(Collected data)
•••••

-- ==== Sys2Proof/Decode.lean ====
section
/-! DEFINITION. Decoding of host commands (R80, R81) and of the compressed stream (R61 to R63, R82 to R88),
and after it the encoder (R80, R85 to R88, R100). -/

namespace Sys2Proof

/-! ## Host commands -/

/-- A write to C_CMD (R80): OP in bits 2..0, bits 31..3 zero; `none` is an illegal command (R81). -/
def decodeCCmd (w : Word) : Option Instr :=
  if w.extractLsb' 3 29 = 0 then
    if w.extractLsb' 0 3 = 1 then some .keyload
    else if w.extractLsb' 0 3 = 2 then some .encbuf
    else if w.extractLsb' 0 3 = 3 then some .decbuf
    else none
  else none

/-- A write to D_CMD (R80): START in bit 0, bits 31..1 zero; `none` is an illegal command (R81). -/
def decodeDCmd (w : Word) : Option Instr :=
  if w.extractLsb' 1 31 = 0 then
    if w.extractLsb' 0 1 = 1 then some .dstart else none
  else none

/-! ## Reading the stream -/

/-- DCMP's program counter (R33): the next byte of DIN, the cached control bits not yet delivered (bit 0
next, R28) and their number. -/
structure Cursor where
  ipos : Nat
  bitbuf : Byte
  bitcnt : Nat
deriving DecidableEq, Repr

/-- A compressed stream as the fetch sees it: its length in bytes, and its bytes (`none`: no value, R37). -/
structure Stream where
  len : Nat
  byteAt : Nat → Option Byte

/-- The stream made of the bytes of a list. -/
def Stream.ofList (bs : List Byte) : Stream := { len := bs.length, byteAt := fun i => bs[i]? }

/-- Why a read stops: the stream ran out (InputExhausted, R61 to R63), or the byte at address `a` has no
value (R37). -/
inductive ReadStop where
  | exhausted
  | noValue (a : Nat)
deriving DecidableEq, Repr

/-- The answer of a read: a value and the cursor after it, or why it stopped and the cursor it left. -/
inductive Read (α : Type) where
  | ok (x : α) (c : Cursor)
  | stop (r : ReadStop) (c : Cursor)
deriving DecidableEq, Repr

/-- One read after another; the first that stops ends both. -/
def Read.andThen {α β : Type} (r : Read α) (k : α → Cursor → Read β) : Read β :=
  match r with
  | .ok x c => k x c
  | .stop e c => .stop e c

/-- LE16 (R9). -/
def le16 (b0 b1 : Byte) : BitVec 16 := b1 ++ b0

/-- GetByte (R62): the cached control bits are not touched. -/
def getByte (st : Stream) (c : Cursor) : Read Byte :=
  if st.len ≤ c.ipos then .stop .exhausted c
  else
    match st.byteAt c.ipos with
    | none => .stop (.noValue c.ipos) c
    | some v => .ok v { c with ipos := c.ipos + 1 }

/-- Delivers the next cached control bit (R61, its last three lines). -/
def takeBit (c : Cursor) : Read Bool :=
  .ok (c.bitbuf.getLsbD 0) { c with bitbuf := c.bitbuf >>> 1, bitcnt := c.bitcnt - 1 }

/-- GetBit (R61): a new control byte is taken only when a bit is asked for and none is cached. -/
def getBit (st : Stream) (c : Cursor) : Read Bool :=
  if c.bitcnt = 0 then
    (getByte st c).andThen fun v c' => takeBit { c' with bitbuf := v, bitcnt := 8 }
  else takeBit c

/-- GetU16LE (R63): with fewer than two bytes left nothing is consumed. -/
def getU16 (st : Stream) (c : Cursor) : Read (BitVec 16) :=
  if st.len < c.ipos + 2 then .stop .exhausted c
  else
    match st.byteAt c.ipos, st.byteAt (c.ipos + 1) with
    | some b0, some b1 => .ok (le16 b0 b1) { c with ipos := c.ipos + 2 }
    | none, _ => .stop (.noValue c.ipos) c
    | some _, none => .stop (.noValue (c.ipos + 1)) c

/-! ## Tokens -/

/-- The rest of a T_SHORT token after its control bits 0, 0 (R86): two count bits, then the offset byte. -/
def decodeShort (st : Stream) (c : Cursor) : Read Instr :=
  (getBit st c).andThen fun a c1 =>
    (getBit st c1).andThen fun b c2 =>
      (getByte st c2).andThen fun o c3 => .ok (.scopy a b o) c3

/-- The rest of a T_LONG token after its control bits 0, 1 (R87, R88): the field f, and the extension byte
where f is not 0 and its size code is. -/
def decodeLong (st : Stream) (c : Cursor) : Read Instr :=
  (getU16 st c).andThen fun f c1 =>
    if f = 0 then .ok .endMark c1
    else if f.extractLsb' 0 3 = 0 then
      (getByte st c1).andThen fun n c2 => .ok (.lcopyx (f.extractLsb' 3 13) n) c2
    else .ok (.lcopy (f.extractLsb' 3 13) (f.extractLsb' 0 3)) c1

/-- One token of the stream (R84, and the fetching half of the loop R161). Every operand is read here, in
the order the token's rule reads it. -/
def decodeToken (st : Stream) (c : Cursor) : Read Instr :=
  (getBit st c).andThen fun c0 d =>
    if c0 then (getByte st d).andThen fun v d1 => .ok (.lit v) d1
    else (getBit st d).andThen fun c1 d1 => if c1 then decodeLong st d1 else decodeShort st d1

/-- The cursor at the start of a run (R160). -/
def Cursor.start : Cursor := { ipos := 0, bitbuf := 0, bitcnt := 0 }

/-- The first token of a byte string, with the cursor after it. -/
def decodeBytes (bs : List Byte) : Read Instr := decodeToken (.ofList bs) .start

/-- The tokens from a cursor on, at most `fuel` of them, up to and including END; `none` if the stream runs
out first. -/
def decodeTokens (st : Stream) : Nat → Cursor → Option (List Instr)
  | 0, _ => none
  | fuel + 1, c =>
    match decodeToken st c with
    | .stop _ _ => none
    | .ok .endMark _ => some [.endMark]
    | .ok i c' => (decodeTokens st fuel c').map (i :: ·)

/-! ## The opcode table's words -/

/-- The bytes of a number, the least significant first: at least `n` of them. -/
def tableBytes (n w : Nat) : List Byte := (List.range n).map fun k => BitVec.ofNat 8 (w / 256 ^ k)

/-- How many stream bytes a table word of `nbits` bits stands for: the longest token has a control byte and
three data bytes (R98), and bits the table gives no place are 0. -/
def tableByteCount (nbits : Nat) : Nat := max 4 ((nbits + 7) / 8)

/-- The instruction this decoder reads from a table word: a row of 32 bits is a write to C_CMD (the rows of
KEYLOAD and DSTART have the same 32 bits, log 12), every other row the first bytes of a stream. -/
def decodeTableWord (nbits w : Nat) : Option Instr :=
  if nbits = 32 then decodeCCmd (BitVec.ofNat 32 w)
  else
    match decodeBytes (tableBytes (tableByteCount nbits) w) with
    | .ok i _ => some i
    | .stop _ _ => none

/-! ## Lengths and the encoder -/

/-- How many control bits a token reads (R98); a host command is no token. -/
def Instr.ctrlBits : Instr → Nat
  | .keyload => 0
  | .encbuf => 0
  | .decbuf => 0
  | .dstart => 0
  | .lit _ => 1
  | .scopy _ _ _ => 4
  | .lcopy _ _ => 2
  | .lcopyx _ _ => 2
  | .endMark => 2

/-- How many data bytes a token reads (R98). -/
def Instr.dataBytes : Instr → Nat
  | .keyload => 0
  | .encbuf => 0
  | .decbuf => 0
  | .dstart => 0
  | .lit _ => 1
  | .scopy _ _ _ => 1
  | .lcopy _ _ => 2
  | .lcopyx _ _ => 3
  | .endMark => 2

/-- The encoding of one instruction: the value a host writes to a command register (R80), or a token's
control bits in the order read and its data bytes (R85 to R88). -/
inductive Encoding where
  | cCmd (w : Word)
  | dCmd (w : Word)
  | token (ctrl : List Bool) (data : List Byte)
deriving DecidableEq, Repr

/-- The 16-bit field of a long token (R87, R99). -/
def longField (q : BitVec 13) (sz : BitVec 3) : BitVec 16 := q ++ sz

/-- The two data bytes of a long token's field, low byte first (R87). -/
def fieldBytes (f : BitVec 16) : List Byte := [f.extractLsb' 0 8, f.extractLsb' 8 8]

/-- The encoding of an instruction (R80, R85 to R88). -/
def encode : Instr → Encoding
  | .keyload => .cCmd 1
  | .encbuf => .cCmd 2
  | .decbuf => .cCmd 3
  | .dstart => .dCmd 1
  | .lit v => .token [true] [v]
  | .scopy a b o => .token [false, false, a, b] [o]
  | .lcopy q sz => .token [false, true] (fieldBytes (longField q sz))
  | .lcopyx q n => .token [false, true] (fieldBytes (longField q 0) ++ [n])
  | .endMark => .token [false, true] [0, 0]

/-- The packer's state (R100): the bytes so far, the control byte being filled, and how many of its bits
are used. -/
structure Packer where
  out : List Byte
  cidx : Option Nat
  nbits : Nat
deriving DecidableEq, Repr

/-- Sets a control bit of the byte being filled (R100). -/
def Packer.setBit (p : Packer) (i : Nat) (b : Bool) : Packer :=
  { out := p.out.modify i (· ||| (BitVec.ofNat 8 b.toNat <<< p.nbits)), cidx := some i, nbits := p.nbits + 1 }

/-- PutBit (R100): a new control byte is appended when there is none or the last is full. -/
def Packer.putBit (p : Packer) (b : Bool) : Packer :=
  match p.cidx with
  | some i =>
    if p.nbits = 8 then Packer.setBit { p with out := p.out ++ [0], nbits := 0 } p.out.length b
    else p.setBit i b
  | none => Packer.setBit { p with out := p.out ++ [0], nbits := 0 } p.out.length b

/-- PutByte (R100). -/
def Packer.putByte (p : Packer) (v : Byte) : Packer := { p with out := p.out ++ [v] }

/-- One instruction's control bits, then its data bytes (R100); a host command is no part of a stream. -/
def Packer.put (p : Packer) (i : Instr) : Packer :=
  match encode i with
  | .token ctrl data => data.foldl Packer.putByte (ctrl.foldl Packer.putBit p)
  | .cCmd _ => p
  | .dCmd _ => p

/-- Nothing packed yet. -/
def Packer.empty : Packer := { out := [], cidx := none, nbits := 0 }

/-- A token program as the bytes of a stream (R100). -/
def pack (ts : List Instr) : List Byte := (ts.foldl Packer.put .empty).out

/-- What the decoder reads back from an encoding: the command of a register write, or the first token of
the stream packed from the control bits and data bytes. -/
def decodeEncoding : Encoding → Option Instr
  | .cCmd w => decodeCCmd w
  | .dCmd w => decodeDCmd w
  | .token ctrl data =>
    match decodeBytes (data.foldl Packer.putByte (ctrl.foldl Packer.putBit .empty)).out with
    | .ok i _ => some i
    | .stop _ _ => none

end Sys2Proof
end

•••••

WHAT NEEDS TO BE DONE:
Your reply is to repeat, unchanged, the lines above running from the one with "def longField (q" up to and including the one with "v => .token [true] [v]".

OUTPUT BELOW:
def longField (q : BitVec 13) (sz : BitVec 3) : BitVec 16 := q ++ sz

/-- The two data bytes of a long token's field, low byte first (R87). -/
def fieldBytes (f : BitVec 16) : List Byte := [f.extractLsb' 0 8, f.extractLsb' 8 8]

/-- The encoding of an instruction (R80, R85 to R88). -/
def encode : Instr → Encoding
  | .keyload => .cCmd 1
  | .encbuf => .cCmd 2
  | .decbuf => .cCmd 3
  | .dstart => .dCmd 1
  | .lit v => .token [true] [v]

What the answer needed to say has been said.